One receiver has been developed by the Norwegian Defence Research Establishment (FFI) – also serving as the project's prime contractor – with Norwegian firm Kongsberg Seatex as subcontractor, and the second by Luxembourg-based company LuxSpace.

In-orbit demonstration

"Both groups are participating in various Agency AIS activities, with these receivers developed as an In-Orbit Demonstration project of ESA's General Support Technology Programme," says Frederic Teston, Head of ESA's Systems and Engineering Support Division. "This involves providing the European space sector with flight opportunities to prove new hardware. In this case the receivers were completed at a very rapid pace to reach orbit, the project having kicked-off only one year ago."

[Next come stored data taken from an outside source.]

-- ==== Sys2Proof/Machine/Receive.lean ====
section
/-! DEFINITION. Pulse capture and frame assembly: the EDGE operation of 40_capture_assembly.md (R100 to R112). -/

namespace Sys2Proof.Machine

open Sys2Proof.Config

/-- The three classes of a duration (R103). -/
inductive DurationClass where
  | boundary
  | longGap
  | ordinary
deriving DecidableEq, Repr

/-- The class of a duration; every bound is exclusive (R103). -/
def classifyDuration (p : Params) (d : Micros) : DurationClass :=
  if p.gapLo < d.toNat ∧ d.toNat < p.gapHi then .boundary
  else if p.gapHi < d.toNat then .longGap
  else .ordinary

/-- The time since the last transition processed, mod 2^32 (R101). -/
def duration (s : State) (time : Micros) : Micros := time - s.lastTime

/-- `N = max(CC - 1, 0)`, the transition count of the frame a boundary closes (R104). -/
def frameLength (s : State) : Nat := s.cc.toNat - 1

/-- The slot a duration goes to, from the change count after classification: the overflow guard (R108). -/
def guardedIndex (p : Params) (cc : Nat) : Nat := if p.capacity ≤ cc then 0 else cc

/-- The repeat count after the overflow guard (R108). -/
def guardedRepeat (p : Params) (cc rc : Nat) : Nat := if p.capacity ≤ cc then 0 else rc

/-- The last lines of R100: the overflow guard, the store, and the counters and LAST_TIME (R108 to R110). No response.
Log entry 9: values of the counters that no state reached holds. -/
def storeDuration (p : Params) (cc rc : Nat) (d time : Micros) (s : State) : State :=
  { s with
    buf := s.buf.write (guardedIndex p cc) d
    cc := BitVec.ofNat 8 (guardedIndex p cc + 1)
    rc := BitVec.ofNat 2 (guardedRepeat p cc rc)
    lastTime := time
    response := none }

/-- A short-repeat boundary (R104 to R106): count it, and at the second one decode the frame before storing. -/
def edgeBoundary (p : Params) (d time : Micros) (s : State) : Result :=
  if s.rc.toNat + 1 = 2 then
    match decodeFrame p (frameLength s) s with
    | .next t => .next (storeDuration p 0 0 d time t)
    | .fault f => .fault f
    | .refused r => .refused r
  else .next (storeDuration p 0 (s.rc.toNat + 1) d time s)

/-- EDGE (R100), for any parameters. -/
def edgeWith (p : Params) (time : Micros) (s : State) : Result :=
  if s.rxEn then
    match classifyDuration p (duration s time) with
    | .boundary => edgeBoundary p (duration s time) time s
    | .longGap => .next (storeDuration p 0 s.rc.toNat (duration s time) time s)
    | .ordinary => .next (storeDuration p s.cc.toNat s.rc.toNat (duration s time) time s)
  else dropOperation s

/-- EDGE (R100), for the parameters of the block. -/
def execEdge (time : Micros) (s : State) : Result := edgeWith s.params time s

end Sys2Proof.Machine
end

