-- ==== Sys2Proof/Laws/Cipher.lean ====
section
/-! SUPPORT. The algebra of the cipher's steps: each has an inverse, for any legal tables. -/

namespace Sys2Proof.Machine

open Sys2Proof.Config

@[simp] theorem splitNibbles_packNibbles (n : Nibbles) : splitNibbles (packNibbles n) = n := by
  cases n with | mk n0 n1 n2 n3 n4 n5 n6 =>
  simp only [splitNibbles, packNibbles, Nibbles.mk.injEq]
  refine ⟨?_, ?_, ?_, ?_, ?_, ?_, ?_⟩ <;> apply BitVec.eq_of_toNat_eq <;>
    simp only [BitVec.extractLsb'_toNat, toNat_append_add, Nat.shiftRight_eq_div_pow] <;> omega

@[simp] theorem whiten_whiten (n : Nibbles) : whiten (whiten n) = n := by
  cases n
  simp [whiten]

@[simp] theorem decryptRound_n6 (p : Params) (r : Nat) (n : Nibbles) : (decryptRound p r n).n6 = n.n6 := rfl

@[simp] theorem encryptRound_n6 (p : Params) (s : Nat) (n : Nibbles) : (encryptRound p s n).n6 = n.n6 := rfl

/-- The inverse table undoes the table. -/
theorem ikey_key {p : Params} (hp : p.tablesLegal) (i : Nat) (h : i < 16) :
    p.ikey[p.key[i].toNat] = BitVec.ofNat 4 i := by
  have := hp.1 ⟨i, h⟩
  simpa [BitVec.ofFin_eq_ofNat] using this

/-- Decrypt round 1 undoes the substitution of encrypt round 0 (R151). -/
theorem unsubstitute_one_substitute_zero {p : Params} (hp : p.tablesLegal) (x : Nibble) :
    unsubstitute p 1 (substitute p 0 x) = x := by
  have hx := x.isLt
  unfold unsubstitute substitute
  by_cases h : x.toNat = 15
  · have e : p.key[x.toNat + 1 - 0]'(by omega) = p.key[0] := by
      rw [← hp.2]
      simp [h]
    rw [e, ikey_key hp 0 (by omega)]
    apply BitVec.eq_of_toNat_eq
    simp [h]
  · simp only [Nat.sub_zero]
    rw [ikey_key hp (x.toNat + 1) (by omega)]
    apply BitVec.eq_of_toNat_eq
    simp
    omega

/-- Decrypt round 0 undoes the substitution of encrypt round 1 (R150). -/
theorem unsubstitute_zero_substitute_one {p : Params} (hp : p.tablesLegal) (x : Nibble) :
    unsubstitute p 0 (substitute p 1 x) = x := by
  have hx := x.isLt
  unfold unsubstitute substitute
  simp only [Nat.add_sub_cancel]
  rw [ikey_key hp x.toNat (by omega)]
  simp

/-- Decrypt round `r` undoes encrypt round `s` when their substitutions do. -/
theorem decryptRound_encryptRound {p : Params} {r s : Nat} (h : ∀ x, unsubstitute p r (substitute p s x) = x)
    (n : Nibbles) : decryptRound p r (encryptRound p s n) = n := by
  cases n
  simp [decryptRound, encryptRound, h]

end Sys2Proof.Machine
end

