-- ==== Sys2Proof/Laws/PerInstr.lean ====
section
/-! SUPPORT. Facts about every operation as syntax, one lemma for each constructor of Instr. -/

namespace Sys2Proof.Laws.EncodedOpcode

/-- The opcode field of an encoded operation is its opcode's OPC (R61, R70). -/
def Statement (i : Instr) : Prop := opcodeField (encode i) = i.opcode.code

theorem edge (time : Micros) : Statement (.edge time) := opcodeField_wordT _ _
theorem rxEnable (pin : BitVec 8) : Statement (.rxEnable pin) := opcodeField_wordB _ _
theorem rxRearm : Statement .rxRearm := opcodeField_wordN _
theorem rxDisable : Statement .rxDisable := opcodeField_wordN _
theorem rxSetTol (pct : BitVec 8) : Statement (.rxSetTol pct) := opcodeField_wordB _ _
theorem rxAvailable : Statement .rxAvailable := opcodeField_wordN _
theorem rxResetAvailable : Statement .rxResetAvailable := opcodeField_wordN _
theorem rxGetValue : Statement .rxGetValue := opcodeField_wordN _
theorem rxGetBitlen : Statement .rxGetBitlen := opcodeField_wordN _
theorem rxGetDelay : Statement .rxGetDelay := opcodeField_wordN _
theorem rxGetRaw (idx : BitVec 8) : Statement (.rxGetRaw idx) := opcodeField_wordB _ _
theorem rxGetConfig : Statement .rxGetConfig := opcodeField_wordN _
theorem cipherDecrypt (code : Code) : Statement (.cipherDecrypt code) := opcodeField_wordC _ _
theorem cipherEncrypt (rid : Nibble) (val rcode : BitVec 8) (tid : BitVec 16) :
    Statement (.cipherEncrypt rid val rcode tid) := opcodeField_wordE _ _ _ _ _

end Sys2Proof.Laws.EncodedOpcode
end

The International Space Station (ISS) represents an ideal platform for testing AIS receivers due to its orbit: its 400 km altitude is low enough to give a high probability of ship detection and it also passes across many of the world's most densely populated shipping lanes.

Norway's NORAIS and Luxembourg's LUXAIS receivers are due to reach Columbus when the H-II Transfer Vehicle (HTV) docks with the ISS next week. They will be connected to an AIS antenna constructed by the ARISS (Amateur Radio on the International Space Station) community and attached to Columbus with connecting hardware designed by Astrium. This equipment is scheduled to be flown to the Station by Shuttle on 12 November then installed on the Columbus exterior on a subsequent spacewalk.

The two receivers will be swapped every three months over a two year period. "They have several features," explains Karsten Strauch, ESA COLAIS project manager. "NORAIS and LUXAIS will demonstrate AIS message reception and decoding, as well as signal sampling as the basis of worldwide electromagnetic density maps, helping to plan future mission designs and strategies."